WEIDWERK: Woher kommt dein Künstlername und was bedeutet er?
Køleen: Mein Künstlername ist eine Kombination aus meinem Vornamen Nicole, meinem Spitznamen „Collie“ und dem forstwirtschaftlichen Begriff „Kollin“ – eine Höhenstufe im Mittelgebirge, auf der Laubhölzer, ganz besonders Eichenwälder, gut gedeihen. Mir war es wichtig, dass mein Künstlername eine Kombination mit etwas Forstlichem ist und mit meinem Vornamen zu tun hat – so ist der Künstlername „Køleen“ entstanden.
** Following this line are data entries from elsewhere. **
-- ==== Sys2Proof/Tests/Slice0.lean ====
section
/-!
SUPPORT. The modeller's own tests: an ill-formed operand for each check of Instr.wf, values that the spec itself works
out, and for every obligation states that meet its hypotheses together.
-/
open Sys2Proof Sys2Proof.Machine
namespace Sys2Proof.Tests
set_option Elab.async false

/-- What a command of this tick finds in a state meets these hypotheses, and every command is in its turn there. -/
def meets (s : State) (P : State → Bool) : Bool := P (s.advance 0) && (s.advance 0).actedNow.isEmpty

/-! ## Small states -/

/-- A device whose clocks run, alone, at tick 1,000,000. -/
def dev : State := { State.reset with now := 1000000, tim := { TimSt.reset with
  under := false, booting := true, pll := true, run := true, dev := 256000000, dllAt := 5, linksIdle := false } }
/-- The same device with its image locked and its supervisors running. -/
def up : State := { dev with load := { dev.load with locked := true, supRun := true } }
/-- The same with a yoked image. -/
def yk : State := { up with load := { up.load with yoked := true } }
/-- A state with its load phase. -/
def ph (n : Nat) : State := dev.put F.IDG_LOADSTAT_PHASE n
/-- Team 3 with leg 5, its carrier some fine steps into its period. -/
def carr (form pos : Nat) : State :=
  let u := (up.put (F.TEAM_CARCFG_FORM 3) form).put (F.TEAM_STAT_STATE 3) 3
  let u := (u.put (F.TEAM_PER_PER 3) 1000).modTeam 3 (fun x => { x with legs := [5], started := true, pstart := 256000000 - pos, up := 256000, down := 256000 })
  u.modLeg 5 (fun l => { l with team := some 3, running := true, pstart := 256000000 - pos, up := 256000, down := 256000 })
/-- A run of task 35, released at tick 5, at its first word. -/
def run0 : RunSt := { RunSt.blank 35 with relTick := 5, deadline := 2000000, input := List.replicate 64 0x40000003, accs := #v[0x123456789ABCDEF012#72, BitVec.ofInt 72 (-0x2345678901234567), 77#72, 5#72] }
/-- No team is in WAIT or RUN. -/
def stopped (u : State) : Bool := (List.finRange 24).all (fun t => u.tstate t != stWAIT && u.tstate t != stRUN)
/-- A copy of the selector. -/
def selB : List Byte := let b : List Byte := [0x42, 0x58, 0x53, 0x4C, 7, 0, 0, 0, 1, 1, 0, 0]; b ++ (leBytes 4 (crc32c b))
/-- A load at its set-up phase: a Paddock whose first leg record asks for its interlock, and a network identity. -/
def apS : State := dev.modLoad (fun l => { l with header := List.replicate 0x20 2, body := List.replicate 0x1C7 0 ++ [2] ++ List.replicate 40 7, sects := [⟨tPADDOCK, 0, 0, 0, 0x1C8, 0⟩, ⟨tNETID, 0, 0, 0x1C8, 32, 0⟩] })
/-- Lane 15 runs a program of one word. -/
def ceOn (o : Op) : State :=
  let u := (up.memSet (K.desc 35 0) 0x00100000).memSet (K.prog 0) o.word
  let u := ((u.memSet (K.coef 5) 0x60000001).memSet (K.coef 6) 0x20000000).memSet (K.shift 1) 0x00000300
  { u with ce := { u.ce with lanes := u.ce.lanes.set 15 (some run0) } }
/-- The run on lane 15. -/
def r15 (u : State) : RunSt := (u.ce.lanes[15]).getD run0
/-- The run on lane 15 is live and stands at this operation. -/
def at15 (a : State) (o : Op) : Bool := a.ce.lanes[15] == some run0 && run0.ended.isNone && run0.entries ≤ 508 && run0.pc != a.pStart run0.task + a.pLen run0.task && a.memGet (K.prog 0) == o.word && opLegal o.word
  && (State.fetchKeys run0 ++ a.opReads run0 o).all (fun k => a.upsetAt k == none)
/-- Three ports in use with their links up. -/
def net3 : State :=
  let f (u : State) (p : Fin 3) : State := (((u.put (F.NET_PCFG_EN p) 1).put (F.NET_PCFG_ROLE p) (if p = 2 then 2 else 1)).put (F.NET_PSTAT_LINK p) 1).put (F.NET_PSTAT_PDVALID p) 1
  (((f (f (f up 0) 1) 2).put F.NET_ADDR_ADDR 0x123).put F.NET_CFG_ICEND_EN 1).modLoad (fun l => { l with mac := 0x0123456789AB, partner := 7 })
/-- The same with one port. -/
def net1 : State := (net3.put (F.NET_PSTAT_LINK 0) 0).put (F.NET_PSTAT_LINK 2) 0
/-- The Bellwether 99. -/
def gm9 : GmData := { prio1 := 1, cls := 6, acc := 1, var := 1, prio2 := 1, id := 99 }
/-- Its port 1. -/
def src9 : PtpId := { clk := 99, port := 1 }
/-- The device as a follower of the Bellwether 99. -/
def slv (u : State) : State := (u.modServo (fun v => { v with gm := some gm9, annAt := 1000000 })).put F.NET_TSTAT_STAGE 2
/-- An Icend frame of one block. -/
def frm (ft hops src dst cyc seq : Nat) (ws : List Word) : List Byte :=
  icePayload { ver := 1, ftype := ft, hops := hops, flags := 0, src := src, dst := dst, inj := src, blkcnt := 1, cyc := cyc } [ownBlk seq ws]
/-- A frame of the ring that a port in use takes. -/
def ring (a : State) (p : Fin 3) (b : List Byte) : Bool := a.portUp p && p != 2 && 24 ≤ b.length && le b 20 4 == hdrCrc b && (iceHdr b).ver == 1 && (iceHdr b).inj != a.ownAddr
/-- All 16 sensors read, at the evaluation. -/
def hot (t0 t9 : Int) : State :=
  let x : TsSt := { TsSt.reset with reading := some t0, prev := some t0, lastGood := t0 }
  let h := { up.hk with roundAt := 0, ts := (Vector.replicate 16 x).set 9 { x with reading := some t9, prev := some t9 } }
  ({ up with now := 16 * 9984, hk := h }.put F.HKP_STAT_VALID 1)
/-- The same with a sensor over its limit. -/
def hotd : State := hot 400 1600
Damit er etwas cooler aussieht und ein bisschen aus der Masse herausragt, habe ich das „O“ durchgestrichen. (Lacht!)
WEIDWERK: Wie und wann bist du zum Singen gekommen?
Køleen: Ich habe im Kindesalter in Schulchören gesungen und später, im Alter von 14 Jahren, Gitarre gelernt und damit begonnen, Songtexte bzw. Songtextfragmente zu verfassen. Während meiner Ausbildung zur Försterin bin ich in der Schulband gelandet, mit der ich öfters bei Adventsingen oder sonst auch vor mehreren Menschen gesungen und entdeckt habe, dass es mir extrem viel Freude bereitet, vor Leuten zu musizieren. In weiterer Folge habe ich Gesangsunterricht in Popular- und Jazzmusik genommen und in Cafés und bei kleineren Veranstaltungen gespielt. Als ich nach Absolvierung der Forstschule nach Niederösterreich bzw. in die Nähe Wiens gekommen bin, habe ich einen meiner jetzigen Produzenten kennengelernt, mit dem ich Songs professionell erarbeite. Ich habe mir viel Zeit damit gelassen, das Projekt „Køleen“ die letzten Jahre so heranreifen zu lassen, dass das Ergebnis für mich stimmig ist und ich stolz darauf sein kann.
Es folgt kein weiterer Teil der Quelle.